▶ _WORK INSTRUCTIONS_: For each line below that contains the word "exactInt", make a copy.

▶ _PROVIDED MATERIAL_:
------

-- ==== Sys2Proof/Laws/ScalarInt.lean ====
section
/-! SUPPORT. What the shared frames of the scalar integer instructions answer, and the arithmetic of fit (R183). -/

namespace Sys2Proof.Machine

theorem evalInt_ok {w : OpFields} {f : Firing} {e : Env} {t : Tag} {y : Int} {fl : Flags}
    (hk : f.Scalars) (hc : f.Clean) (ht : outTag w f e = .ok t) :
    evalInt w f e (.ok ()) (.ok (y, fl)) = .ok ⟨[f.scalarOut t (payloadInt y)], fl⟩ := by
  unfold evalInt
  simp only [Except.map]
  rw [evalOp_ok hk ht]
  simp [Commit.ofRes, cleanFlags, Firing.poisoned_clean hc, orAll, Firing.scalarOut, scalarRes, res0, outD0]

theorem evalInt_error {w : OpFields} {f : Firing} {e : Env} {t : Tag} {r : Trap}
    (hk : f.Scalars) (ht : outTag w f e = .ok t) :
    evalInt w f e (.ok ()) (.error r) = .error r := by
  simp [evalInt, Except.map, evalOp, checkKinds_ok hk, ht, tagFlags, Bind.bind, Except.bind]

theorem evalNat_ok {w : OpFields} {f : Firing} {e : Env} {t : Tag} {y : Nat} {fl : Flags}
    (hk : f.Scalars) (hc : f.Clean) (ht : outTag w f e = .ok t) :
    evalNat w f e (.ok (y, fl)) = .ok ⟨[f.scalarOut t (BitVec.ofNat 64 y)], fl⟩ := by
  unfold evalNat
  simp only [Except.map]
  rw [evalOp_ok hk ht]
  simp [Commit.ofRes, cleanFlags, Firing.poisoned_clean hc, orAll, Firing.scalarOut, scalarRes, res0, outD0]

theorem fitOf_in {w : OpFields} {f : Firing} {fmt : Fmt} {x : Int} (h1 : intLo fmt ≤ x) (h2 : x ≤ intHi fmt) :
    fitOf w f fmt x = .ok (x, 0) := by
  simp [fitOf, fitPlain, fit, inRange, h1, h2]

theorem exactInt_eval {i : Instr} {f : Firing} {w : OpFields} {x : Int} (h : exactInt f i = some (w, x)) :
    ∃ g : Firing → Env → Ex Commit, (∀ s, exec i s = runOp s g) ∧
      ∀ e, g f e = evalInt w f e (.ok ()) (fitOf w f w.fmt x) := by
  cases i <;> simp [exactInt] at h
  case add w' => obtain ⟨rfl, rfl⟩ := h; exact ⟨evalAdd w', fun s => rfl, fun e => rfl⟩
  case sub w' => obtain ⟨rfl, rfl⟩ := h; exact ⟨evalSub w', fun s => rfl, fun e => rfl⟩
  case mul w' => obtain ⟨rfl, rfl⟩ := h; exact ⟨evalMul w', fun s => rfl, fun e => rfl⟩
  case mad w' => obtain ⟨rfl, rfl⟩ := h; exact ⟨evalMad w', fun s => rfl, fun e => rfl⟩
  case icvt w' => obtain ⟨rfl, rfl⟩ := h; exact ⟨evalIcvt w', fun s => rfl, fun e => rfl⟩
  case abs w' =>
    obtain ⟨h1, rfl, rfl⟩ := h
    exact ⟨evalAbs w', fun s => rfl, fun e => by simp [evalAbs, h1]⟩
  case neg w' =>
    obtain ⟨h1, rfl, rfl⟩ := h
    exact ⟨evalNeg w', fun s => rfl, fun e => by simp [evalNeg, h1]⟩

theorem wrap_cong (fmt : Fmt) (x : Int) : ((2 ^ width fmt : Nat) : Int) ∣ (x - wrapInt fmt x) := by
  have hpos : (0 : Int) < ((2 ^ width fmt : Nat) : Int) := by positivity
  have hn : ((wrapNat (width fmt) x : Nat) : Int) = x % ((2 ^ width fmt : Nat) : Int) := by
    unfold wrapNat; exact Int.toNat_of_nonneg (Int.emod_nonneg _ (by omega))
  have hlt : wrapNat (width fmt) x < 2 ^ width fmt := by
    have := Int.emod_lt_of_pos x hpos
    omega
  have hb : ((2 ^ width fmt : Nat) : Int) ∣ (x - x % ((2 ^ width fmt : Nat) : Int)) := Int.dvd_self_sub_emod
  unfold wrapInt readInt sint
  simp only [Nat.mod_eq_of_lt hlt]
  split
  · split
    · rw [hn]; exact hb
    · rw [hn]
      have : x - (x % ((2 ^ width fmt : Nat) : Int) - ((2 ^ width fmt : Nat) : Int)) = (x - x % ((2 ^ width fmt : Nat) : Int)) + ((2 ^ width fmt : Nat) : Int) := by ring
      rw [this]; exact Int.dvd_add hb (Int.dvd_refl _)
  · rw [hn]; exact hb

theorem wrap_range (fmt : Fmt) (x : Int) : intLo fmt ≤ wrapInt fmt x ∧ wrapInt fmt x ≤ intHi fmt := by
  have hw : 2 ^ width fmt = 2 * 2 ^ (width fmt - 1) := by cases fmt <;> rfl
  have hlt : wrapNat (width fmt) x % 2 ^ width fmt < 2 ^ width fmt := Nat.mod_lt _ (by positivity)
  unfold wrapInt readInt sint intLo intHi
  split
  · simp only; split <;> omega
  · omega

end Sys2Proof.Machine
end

------

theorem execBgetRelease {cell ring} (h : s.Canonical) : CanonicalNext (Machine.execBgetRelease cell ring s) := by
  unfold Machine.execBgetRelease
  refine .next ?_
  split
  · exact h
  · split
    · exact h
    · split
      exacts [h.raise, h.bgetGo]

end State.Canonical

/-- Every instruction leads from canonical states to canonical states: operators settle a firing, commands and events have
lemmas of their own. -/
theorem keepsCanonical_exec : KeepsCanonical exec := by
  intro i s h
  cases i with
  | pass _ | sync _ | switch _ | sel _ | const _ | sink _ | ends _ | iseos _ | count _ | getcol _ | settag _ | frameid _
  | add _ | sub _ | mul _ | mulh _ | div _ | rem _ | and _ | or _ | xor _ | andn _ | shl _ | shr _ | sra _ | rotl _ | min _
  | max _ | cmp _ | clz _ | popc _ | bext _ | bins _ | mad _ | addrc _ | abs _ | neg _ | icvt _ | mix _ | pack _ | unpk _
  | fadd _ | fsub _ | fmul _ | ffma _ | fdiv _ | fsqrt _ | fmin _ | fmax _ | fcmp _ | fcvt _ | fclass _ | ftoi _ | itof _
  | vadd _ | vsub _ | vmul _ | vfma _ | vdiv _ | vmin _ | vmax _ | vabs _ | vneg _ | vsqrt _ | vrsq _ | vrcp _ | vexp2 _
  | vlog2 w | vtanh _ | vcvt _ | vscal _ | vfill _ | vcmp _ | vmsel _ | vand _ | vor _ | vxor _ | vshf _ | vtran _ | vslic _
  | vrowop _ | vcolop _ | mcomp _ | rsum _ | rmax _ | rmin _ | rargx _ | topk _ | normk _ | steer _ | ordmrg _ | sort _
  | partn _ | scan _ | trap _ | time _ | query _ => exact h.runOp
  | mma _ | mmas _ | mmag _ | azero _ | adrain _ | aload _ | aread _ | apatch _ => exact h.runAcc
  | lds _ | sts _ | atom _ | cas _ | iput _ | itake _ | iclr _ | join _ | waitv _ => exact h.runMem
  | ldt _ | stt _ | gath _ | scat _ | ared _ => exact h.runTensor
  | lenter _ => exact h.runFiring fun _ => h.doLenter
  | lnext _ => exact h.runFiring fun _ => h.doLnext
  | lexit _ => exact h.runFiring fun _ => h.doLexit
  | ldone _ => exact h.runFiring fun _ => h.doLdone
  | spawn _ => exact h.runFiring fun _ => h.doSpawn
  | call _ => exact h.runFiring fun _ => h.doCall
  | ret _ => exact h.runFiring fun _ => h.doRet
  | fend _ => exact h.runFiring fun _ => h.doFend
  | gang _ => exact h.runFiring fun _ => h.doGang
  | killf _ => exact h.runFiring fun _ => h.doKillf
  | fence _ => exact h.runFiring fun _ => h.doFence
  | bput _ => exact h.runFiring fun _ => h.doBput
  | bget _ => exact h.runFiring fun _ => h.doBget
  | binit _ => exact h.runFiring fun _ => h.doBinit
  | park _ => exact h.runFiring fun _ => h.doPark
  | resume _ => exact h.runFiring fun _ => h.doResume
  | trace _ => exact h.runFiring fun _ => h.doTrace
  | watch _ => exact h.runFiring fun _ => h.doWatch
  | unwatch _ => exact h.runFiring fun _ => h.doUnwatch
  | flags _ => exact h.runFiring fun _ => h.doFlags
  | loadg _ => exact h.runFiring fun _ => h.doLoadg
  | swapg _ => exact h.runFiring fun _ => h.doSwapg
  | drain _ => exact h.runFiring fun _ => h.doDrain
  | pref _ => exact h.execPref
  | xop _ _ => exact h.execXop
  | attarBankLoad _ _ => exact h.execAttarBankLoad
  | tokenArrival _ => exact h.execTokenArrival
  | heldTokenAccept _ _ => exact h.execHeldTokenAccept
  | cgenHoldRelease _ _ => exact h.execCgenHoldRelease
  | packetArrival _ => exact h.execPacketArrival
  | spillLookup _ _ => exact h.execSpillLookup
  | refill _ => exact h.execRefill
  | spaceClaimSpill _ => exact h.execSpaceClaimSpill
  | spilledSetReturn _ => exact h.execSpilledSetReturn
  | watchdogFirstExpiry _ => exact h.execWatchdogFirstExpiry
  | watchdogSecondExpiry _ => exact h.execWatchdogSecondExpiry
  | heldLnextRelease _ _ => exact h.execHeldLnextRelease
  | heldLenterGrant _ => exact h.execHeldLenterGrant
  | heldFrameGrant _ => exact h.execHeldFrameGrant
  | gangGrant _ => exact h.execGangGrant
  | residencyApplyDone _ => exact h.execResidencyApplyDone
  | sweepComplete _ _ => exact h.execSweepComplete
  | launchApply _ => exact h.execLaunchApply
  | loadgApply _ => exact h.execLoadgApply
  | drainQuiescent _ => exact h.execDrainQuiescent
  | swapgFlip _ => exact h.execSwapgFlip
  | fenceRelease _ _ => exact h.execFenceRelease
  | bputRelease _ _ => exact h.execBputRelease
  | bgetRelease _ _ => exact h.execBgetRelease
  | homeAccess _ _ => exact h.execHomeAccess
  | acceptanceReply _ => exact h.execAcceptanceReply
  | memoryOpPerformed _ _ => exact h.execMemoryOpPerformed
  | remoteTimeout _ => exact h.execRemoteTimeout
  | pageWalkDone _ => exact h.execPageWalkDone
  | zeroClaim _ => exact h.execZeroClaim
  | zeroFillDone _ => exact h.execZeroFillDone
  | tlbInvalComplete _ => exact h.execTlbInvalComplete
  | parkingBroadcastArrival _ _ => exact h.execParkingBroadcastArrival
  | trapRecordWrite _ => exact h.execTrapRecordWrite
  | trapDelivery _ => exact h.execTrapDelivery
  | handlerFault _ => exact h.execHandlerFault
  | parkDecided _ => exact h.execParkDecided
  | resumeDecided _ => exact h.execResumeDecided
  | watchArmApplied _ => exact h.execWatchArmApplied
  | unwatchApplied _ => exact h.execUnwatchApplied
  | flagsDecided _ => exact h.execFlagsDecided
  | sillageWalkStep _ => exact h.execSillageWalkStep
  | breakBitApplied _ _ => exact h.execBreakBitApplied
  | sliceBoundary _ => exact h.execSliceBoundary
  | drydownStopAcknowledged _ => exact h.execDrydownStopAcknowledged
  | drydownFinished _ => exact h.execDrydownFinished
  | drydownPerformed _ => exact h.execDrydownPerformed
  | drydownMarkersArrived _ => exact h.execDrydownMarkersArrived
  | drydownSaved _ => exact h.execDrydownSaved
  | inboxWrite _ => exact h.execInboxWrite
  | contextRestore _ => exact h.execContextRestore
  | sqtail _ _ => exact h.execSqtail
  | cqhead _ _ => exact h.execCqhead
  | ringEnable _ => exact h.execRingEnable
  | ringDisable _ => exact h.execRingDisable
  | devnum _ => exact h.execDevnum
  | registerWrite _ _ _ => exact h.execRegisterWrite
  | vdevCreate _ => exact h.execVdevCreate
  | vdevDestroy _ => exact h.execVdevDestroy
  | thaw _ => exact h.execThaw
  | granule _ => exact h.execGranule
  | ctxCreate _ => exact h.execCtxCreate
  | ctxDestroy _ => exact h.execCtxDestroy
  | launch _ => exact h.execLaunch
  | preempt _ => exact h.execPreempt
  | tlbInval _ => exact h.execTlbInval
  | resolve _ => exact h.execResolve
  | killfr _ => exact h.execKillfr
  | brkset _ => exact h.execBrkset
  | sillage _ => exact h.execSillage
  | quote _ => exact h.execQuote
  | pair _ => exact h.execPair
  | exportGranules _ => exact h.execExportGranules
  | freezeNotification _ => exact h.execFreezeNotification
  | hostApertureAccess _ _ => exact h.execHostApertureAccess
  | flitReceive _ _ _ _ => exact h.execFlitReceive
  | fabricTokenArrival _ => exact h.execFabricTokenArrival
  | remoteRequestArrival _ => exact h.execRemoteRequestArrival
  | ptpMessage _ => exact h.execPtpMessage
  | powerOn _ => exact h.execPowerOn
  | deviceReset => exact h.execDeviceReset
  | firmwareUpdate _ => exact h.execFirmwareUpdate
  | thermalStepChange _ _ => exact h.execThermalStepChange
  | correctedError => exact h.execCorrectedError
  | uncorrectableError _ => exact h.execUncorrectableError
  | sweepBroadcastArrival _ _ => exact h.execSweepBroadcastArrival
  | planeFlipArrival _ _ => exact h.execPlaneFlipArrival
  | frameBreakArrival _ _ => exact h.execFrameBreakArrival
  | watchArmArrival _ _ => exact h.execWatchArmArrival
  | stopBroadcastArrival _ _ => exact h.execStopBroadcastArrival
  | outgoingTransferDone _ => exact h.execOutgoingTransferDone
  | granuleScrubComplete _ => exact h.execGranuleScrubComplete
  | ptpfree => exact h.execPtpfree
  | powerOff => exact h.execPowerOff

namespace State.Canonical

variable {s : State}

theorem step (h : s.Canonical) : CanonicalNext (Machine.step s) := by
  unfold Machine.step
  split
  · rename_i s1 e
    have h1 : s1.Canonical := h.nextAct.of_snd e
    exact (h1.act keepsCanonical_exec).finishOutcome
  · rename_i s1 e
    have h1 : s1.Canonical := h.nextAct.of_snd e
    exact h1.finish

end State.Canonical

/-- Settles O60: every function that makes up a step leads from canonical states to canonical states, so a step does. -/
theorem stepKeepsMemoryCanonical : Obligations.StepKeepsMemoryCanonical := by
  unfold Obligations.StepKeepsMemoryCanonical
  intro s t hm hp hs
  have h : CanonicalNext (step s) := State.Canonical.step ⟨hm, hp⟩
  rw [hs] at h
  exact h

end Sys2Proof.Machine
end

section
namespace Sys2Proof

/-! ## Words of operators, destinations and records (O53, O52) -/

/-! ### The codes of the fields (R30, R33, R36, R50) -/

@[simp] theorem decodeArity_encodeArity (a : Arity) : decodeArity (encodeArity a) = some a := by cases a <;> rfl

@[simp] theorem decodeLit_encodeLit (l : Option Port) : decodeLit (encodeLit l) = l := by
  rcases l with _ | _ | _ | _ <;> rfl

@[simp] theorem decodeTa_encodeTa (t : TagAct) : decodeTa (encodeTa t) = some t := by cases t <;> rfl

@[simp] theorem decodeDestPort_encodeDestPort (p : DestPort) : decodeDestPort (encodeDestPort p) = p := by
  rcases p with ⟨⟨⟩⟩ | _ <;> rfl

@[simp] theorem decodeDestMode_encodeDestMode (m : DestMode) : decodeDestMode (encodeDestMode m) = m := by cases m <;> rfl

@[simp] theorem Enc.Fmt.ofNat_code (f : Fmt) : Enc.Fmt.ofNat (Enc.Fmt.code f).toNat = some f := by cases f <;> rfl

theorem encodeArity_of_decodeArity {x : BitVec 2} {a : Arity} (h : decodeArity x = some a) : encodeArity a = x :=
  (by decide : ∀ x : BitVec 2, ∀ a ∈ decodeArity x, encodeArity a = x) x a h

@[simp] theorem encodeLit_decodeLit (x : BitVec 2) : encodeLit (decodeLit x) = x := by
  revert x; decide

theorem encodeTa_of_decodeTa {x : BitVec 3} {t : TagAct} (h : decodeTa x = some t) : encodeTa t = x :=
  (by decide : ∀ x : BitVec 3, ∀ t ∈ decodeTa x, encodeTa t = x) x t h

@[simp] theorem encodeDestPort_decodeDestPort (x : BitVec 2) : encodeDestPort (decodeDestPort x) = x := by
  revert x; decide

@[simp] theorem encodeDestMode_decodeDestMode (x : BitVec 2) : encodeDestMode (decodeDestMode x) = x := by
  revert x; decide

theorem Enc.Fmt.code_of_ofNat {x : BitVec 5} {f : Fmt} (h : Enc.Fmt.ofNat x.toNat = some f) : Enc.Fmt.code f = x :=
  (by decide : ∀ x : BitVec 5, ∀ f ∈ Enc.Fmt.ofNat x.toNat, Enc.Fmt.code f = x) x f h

------

▶ _TASK RESPONSE_:
theorem exactInt_eval {i : Instr} {f : Firing} {w : OpFields} {x : Int} (h : exactInt f i = some (w, x)) :
  cases i <;> simp [exactInt] at h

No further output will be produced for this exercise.